-- ==== Sys2Proof/Laws/State.lean ====
section
/-! SUPPORT. What each update of State leaves as it was: one lemma for each field it does not touch. -/

namespace Sys2Proof.Machine.State

variable (s : State)

/-! ### report -/

@[simp] theorem report_cfg (r : Report) : (s.report r).cfg = s.cfg := rfl
@[simp] theorem report_clock (r : Report) : (s.report r).clock = s.clock := rfl
@[simp] theorem report_seq (r : Report) : (s.report r).seq = s.seq := rfl
@[simp] theorem report_aud (r : Report) : (s.report r).aud = s.aud := rfl
@[simp] theorem report_groups (r : Report) : (s.report r).groups = s.groups := rfl
@[simp] theorem report_dbm (r : Report) : (s.report r).dbm = s.dbm := rfl
@[simp] theorem report_lgt (r : Report) : (s.report r).lgt = s.lgt := rfl
@[simp] theorem report_fda (r : Report) : (s.report r).fda = s.fda := rfl
@[simp] theorem report_sup (r : Report) : (s.report r).sup = s.sup := rfl
@[simp] theorem report_flp (r : Report) : (s.report r).flp = s.flp := rfl
@[simp] theorem report_flash (r : Report) : (s.report r).flash = s.flash := rfl
@[simp] theorem report_pins (r : Report) : (s.report r).pins = s.pins := rfl
@[simp] theorem report_fresh (r : Report) : (s.report r).fresh = s.fresh := rfl
@[simp] theorem report_pending (r : Report) : (s.report r).pending = s.pending := rfl

/-! ### flag -/

@[simp] theorem flag_cfg (f : Flag) : (s.flag f).cfg = s.cfg := rfl
@[simp] theorem flag_clock (f : Flag) : (s.flag f).clock = s.clock := rfl
@[simp] theorem flag_lif (f : Flag) : (s.flag f).lif = s.lif := rfl
@[simp] theorem flag_seq (f : Flag) : (s.flag f).seq = s.seq := rfl
@[simp] theorem flag_aud (f : Flag) : (s.flag f).aud = s.aud := rfl
@[simp] theorem flag_groups (f : Flag) : (s.flag f).groups = s.groups := rfl
@[simp] theorem flag_dbm (f : Flag) : (s.flag f).dbm = s.dbm := rfl
@[simp] theorem flag_lgt (f : Flag) : (s.flag f).lgt = s.lgt := rfl
@[simp] theorem flag_fda (f : Flag) : (s.flag f).fda = s.fda := rfl
@[simp] theorem flag_sup (f : Flag) : (s.flag f).sup = s.sup := rfl
@[simp] theorem flag_flp (f : Flag) : (s.flag f).flp = s.flp := rfl
@[simp] theorem flag_flash (f : Flag) : (s.flag f).flash = s.flash := rfl
@[simp] theorem flag_pins (f : Flag) : (s.flag f).pins = s.pins := rfl
@[simp] theorem flag_fresh (f : Flag) : (s.flag f).fresh = s.fresh := rfl
@[simp] theorem flag_pending (f : Flag) : (s.flag f).pending = s.pending := rfl

/-! ### flagIf -/

@[simp] theorem flagIf_cfg (c : Bool) (f : Flag) : (s.flagIf c f).cfg = s.cfg := rfl
@[simp] theorem flagIf_clock (c : Bool) (f : Flag) : (s.flagIf c f).clock = s.clock := rfl
@[simp] theorem flagIf_lif (c : Bool) (f : Flag) : (s.flagIf c f).lif = s.lif := rfl
@[simp] theorem flagIf_seq (c : Bool) (f : Flag) : (s.flagIf c f).seq = s.seq := rfl
@[simp] theorem flagIf_aud (c : Bool) (f : Flag) : (s.flagIf c f).aud = s.aud := rfl
@[simp] theorem flagIf_groups (c : Bool) (f : Flag) : (s.flagIf c f).groups = s.groups := rfl
@[simp] theorem flagIf_dbm (c : Bool) (f : Flag) : (s.flagIf c f).dbm = s.dbm := rfl
@[simp] theorem flagIf_lgt (c : Bool) (f : Flag) : (s.flagIf c f).lgt = s.lgt := rfl
@[simp] theorem flagIf_fda (c : Bool) (f : Flag) : (s.flagIf c f).fda = s.fda := rfl
@[simp] theorem flagIf_sup (c : Bool) (f : Flag) : (s.flagIf c f).sup = s.sup := rfl
@[simp] theorem flagIf_flp (c : Bool) (f : Flag) : (s.flagIf c f).flp = s.flp := rfl
@[simp] theorem flagIf_flash (c : Bool) (f : Flag) : (s.flagIf c f).flash = s.flash := rfl
@[simp] theorem flagIf_pins (c : Bool) (f : Flag) : (s.flagIf c f).pins = s.pins := rfl
@[simp] theorem flagIf_fresh (c : Bool) (f : Flag) : (s.flagIf c f).fresh = s.fresh := rfl
@[simp] theorem flagIf_pending (c : Bool) (f : Flag) : (s.flagIf c f).pending = s.pending := rfl

/-! ### reply -/

@[simp] theorem reply_cfg (t k : Byte) (st : Status) (fs : List Byte) : (s.reply t k st fs).cfg = s.cfg := rfl
@[simp] theorem reply_clock (t k : Byte) (st : Status) (fs : List Byte) : (s.reply t k st fs).clock = s.clock := rfl
@[simp] theorem reply_seq (t k : Byte) (st : Status) (fs : List Byte) : (s.reply t k st fs).seq = s.seq := rfl
@[simp] theorem reply_aud (t k : Byte) (st : Status) (fs : List Byte) : (s.reply t k st fs).aud = s.aud := rfl
@[simp] theorem reply_groups (t k : Byte) (st : Status) (fs : List Byte) : (s.reply t k st fs).groups = s.groups := rfl
@[simp] theorem reply_dbm (t k : Byte) (st : Status) (fs : List Byte) : (s.reply t k st fs).dbm = s.dbm := rfl
@[simp] theorem reply_lgt (t k : Byte) (st : Status) (fs : List Byte) : (s.reply t k st fs).lgt = s.lgt := rfl
@[simp] theorem reply_fda (t k : Byte) (st : Status) (fs : List Byte) : (s.reply t k st fs).fda = s.fda := rfl
@[simp] theorem reply_sup (t k : Byte) (st : Status) (fs : List Byte) : (s.reply t k st fs).sup = s.sup := rfl
@[simp] theorem reply_flags (t k : Byte) (st : Status) (fs : List Byte) : (s.reply t k st fs).flags = s.flags := rfl
@[simp] theorem reply_flp (t k : Byte) (st : Status) (fs : List Byte) : (s.reply t k st fs).flp = s.flp := rfl
@[simp] theorem reply_flash (t k : Byte) (st : Status) (fs : List Byte) : (s.reply t k st fs).flash = s.flash := rfl
@[simp] theorem reply_pins (t k : Byte) (st : Status) (fs : List Byte) : (s.reply t k st fs).pins = s.pins := rfl
@[simp] theorem reply_fresh (t k : Byte) (st : Status) (fs : List Byte) : (s.reply t k st fs).fresh = s.fresh := rfl
@[simp] theorem reply_pending (t k : Byte) (st : Status) (fs : List Byte) : (s.reply t k st fs).pending = s.pending := rfl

========================================

How to complete this task:
An exact printout is needed of the lines from the one containing "fs).pins = s.pins := rfl" through the end of the listing above, both of those lines included, and nothing else.

Answer space:
@[simp] theorem reply_pins (t k : Byte) (st : Status) (fs : List Byte) : (s.reply t k st fs).pins = s.pins := rfl
@[simp] theorem reply_fresh (t k : Byte) (st : Status) (fs : List Byte) : (s.reply t k st fs).fresh = s.fresh := rfl
@[simp] theorem reply_pending (t k : Byte) (st : Status) (fs : List Byte) : (s.reply t k st fs).pending = s.pending := rfl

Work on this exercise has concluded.